We really are in an era of convenience. There was a study last summer where they contacted patients that, when they had an immediate need, would not even call the physician. They went to Walgreens or they went to CVS and they went to some retail provider because it’s convenient. Patients want to be able to get in in a very convenient manner. They didn’t even want to wait on the telephone to find out if they could see the doctor. They didn’t bother — they went directly.
We need to have the ability to have open access, but still be able to meet patients where they are and meet the bottom line. It’s a balance between having enough open access, doing it gradually, and getting the patients where they need to be.
One of the things we’re working on right now is a call center, so that when a patient calls, the call is answered immediately. If they can’t see their physician, at least get them in to a member of the team. A two-way call center is very appropriate.
The other thing is in dealing with predictive analytics and closing the gaps in care. If we have the two-way call center, so that not only calls are coming in, but calls are also going out to find those patients that are missing those gaps in care, whether it be mammography or a colonoscopy or they have to have their hemoglobin A1C checked in six months. We can reach out to them and bring them in. It’s going to take the predictive analytics also with an appropriate call center to do that.
Will you run the call center in-house or will you outsource it?
We’ll run it in-house. What we envision is really not even hiring more personnel. We’ll take the person that’s in the office right now answering the calls and put them into a call center.
Are patients approaching you about being able to see their medical records or the OpenNotes project?
For Meaningful Use, patients can have a summary of care within 72 hours. To be honest, we really haven’t seen a lot of demand for that yet. We’ll have it there when it’s ready.
What are physicians looking for when you recruit them?
Most of them in today’s world are looking for a work-life balance, specifically the younger doctors. They want to be employed. They’re not into working 50 or 60 hours as we did when I was coming up the ranks. They’re looking at a 40-hour week and they want that. They want the electronic medical record. They’re looking for a work-life balance.
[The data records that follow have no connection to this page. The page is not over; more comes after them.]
-- ==== Sys2Proof/Tests/Slice0.lean ====
section
/-!
SUPPORT. Tests of single steps, of the checks of WellFormed, and the witnesses of the statements: for each statement with hypotheses, states
and operands that meet them.
-/
open Sys2Proof Sys2Proof.Machine
namespace Sys2Proof.Tests
section
set_option Elab.async false

/-- The device with its core running, its supplies on and BAR0 open, in mode `m`. -/
def on (m : Mode := .provision) : State :=
  { power := { strapped := true, barOpen := true }, host := { perst := false }, mode := { mode := m } }

/-- `s` with registers set. -/
def withR (s : State) (l : List (Nat × Word)) : State := l.foldl (fun s e => wr s e.1 e.2) s

/-- The device running, with registers set. -/
def regs (l : List (Nat × Word)) : State := withR (on) l

/-- The command answers a next state of which `p` holds. -/
def after (c : Instr) (s : State) (p : State → Bool) : Bool := match exec c s with | .next t => p t | _ => false

/-- Octets with none erased. -/
def octets (b : Bytes) : Octets := b.map some

/-! ### WellFormed: an ill-formed command for each check, and one that is well formed -/

theorem wf_refuses_short_pulse_that_acts : (Instr.resetN 999 true).wf = false := by decide +kernel
theorem wf_refuses_long_pulse_that_does_not : (Instr.resetN 10000 false).wf = false := by decide +kernel
theorem wf_refuses_capacity : (Instr.channelTraining 0 4 []).wf = false ∧ (Instr.channelTraining 0 8 [12]).wf = false ∧
    (Instr.channelTraining 0 32 [11]).wf = true := by decide +kernel
theorem wf_refuses_tract_of_rail : (Instr.modeCommit [(8, ackOk)]).wf = false := by decide +kernel
theorem wf_refuses_boundary : (Instr.codeword 0 0 5600 0).wf = false ∧ (Instr.codeword 0 0 5599 0).wf = true := by decide +kernel
theorem wf_refuses_table_index : (Instr.mapEntry [65536]).wf = false ∧ (Instr.allotmentDue [65536]).wf = false ∧
    (Instr.mapEntry [65535]).wf = true := by decide +kernel
theorem wf_refuses_word_of_upset : (Instr.launchCommit none { bad := [25165824] }).wf = false ∧ (Instr.transmitFrame 0 { bad := [25165824] }).wf = false ∧
    (Instr.ringReceiveFrame 0 { bad := [25165824] }).wf = false ∧ (Instr.commit 0 { bad := [25165824] }).wf = false := by decide +kernel
theorem wf_refuses_page_number : (Instr.spill 0 true 7864320 {}).wf = false ∧ (Instr.spill 0 true 0 { bad := [25165824] }).wf = false := by decide +kernel
theorem wf_refuses_empty_frame : (Instr.receivedFrame 0 { bytes := [] }).wf = false := by decide +kernel
theorem wf_refuses_replica_upset : (Instr.headToken 0 { nodes := [64] }).wf = false ∧ (Instr.headToken 0 { rules := [16384] }).wf = false := by decide +kernel
theorem wf_refuses_granules : (Instr.payloadComplete 0 [3, 3]).wf = false ∧ (Instr.payloadComplete 0 [786432]).wf = false := by decide +kernel
theorem wf_refuses_beats : (Instr.drawPageArrived 0 [512] 0 []).wf = false ∧ (Instr.drawPageArrived 0 [] 0 [786432]).wf = false := by decide +kernel
theorem wf_refuses_bar0 : (Instr.registerWrite 67108864 0xF 0).wf = false ∧ (Instr.rcRead 67108861 4).wf = false ∧ (Instr.loRead 0 0).wf = false := by
  decide +kernel
theorem wf_refuses_bar2 : (Instr.bar2Access 268435453 none 4 {}).wf = false ∧ (Instr.bar2Access 0 (some [1]) 2 {}).wf = false ∧
    (Instr.bar2Access 0 none 0 {}).wf = false ∧ (Instr.bar2Access 0 none 4 { bad := [25165824] }).wf = false := by decide +kernel
theorem wf_refuses_seven_samples : (Instr.scStateChange (List.replicate 7 0)).wf = false ∧ (Instr.scStateChange (List.replicate 8 0)).wf = true := by decide +kernel
theorem wf_refuses_readings : (Instr.tempUpdate (List.replicate 15 0)).wf = false := by decide +kernel
theorem wf_refuses_flash_step : (Instr.flashDone false 0).wf = false ∧ (Instr.flashDone false 4).wf = false := by decide +kernel
theorem wf_accepts : (Instr.resetN 1000 true).wf = true ∧ (Instr.bar2Access 268435452 none 4 {}).wf = true ∧ (Instr.flashDone false 3).wf = true := by
  decide +kernel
What will be the group’s biggest challenges and opportunities in the next few years?
Where we become fully at risk, we may reach the pinnacle of where we want it to be. That is, that it isn’t about how many patients we churn or see to be compensated or reimbursed for our services, but physicians and providers will be compensated on a population of patients. They will be responsible for that patient from birth to death, from preventive health to acute illnesses to end of life.
For example, if you have a panel size of 5,000 and your patient satisfaction scores are excellent, your readmission scores are low, and your quality metrics are in the 90th percentile, you may be compensated X-squared dollars. If you have 3,000 patients and your patient satisfaction scores are low and your quality is low, you’re going to get X-squared minus Y-squared dollars. It will really be about how well you’re taking care of your panel of patients. To be honest, I look forward to that.
In order to do that, it’s going to take the appropriate EMR, but it’s going to take predictive analytics to take care of all those patients. If you think about it, we have not increased the number of physicians substantially at all since 1997, since the Balanced Budget Act. It just recently increased the size of the medical schools, but we really don’t have the appropriate physician workforce to manage 40 million newly insured citizens of the United States. We’ve got to have team-based care. We’ve got to take care of the population. It’s going to take appropriate analytics to do that.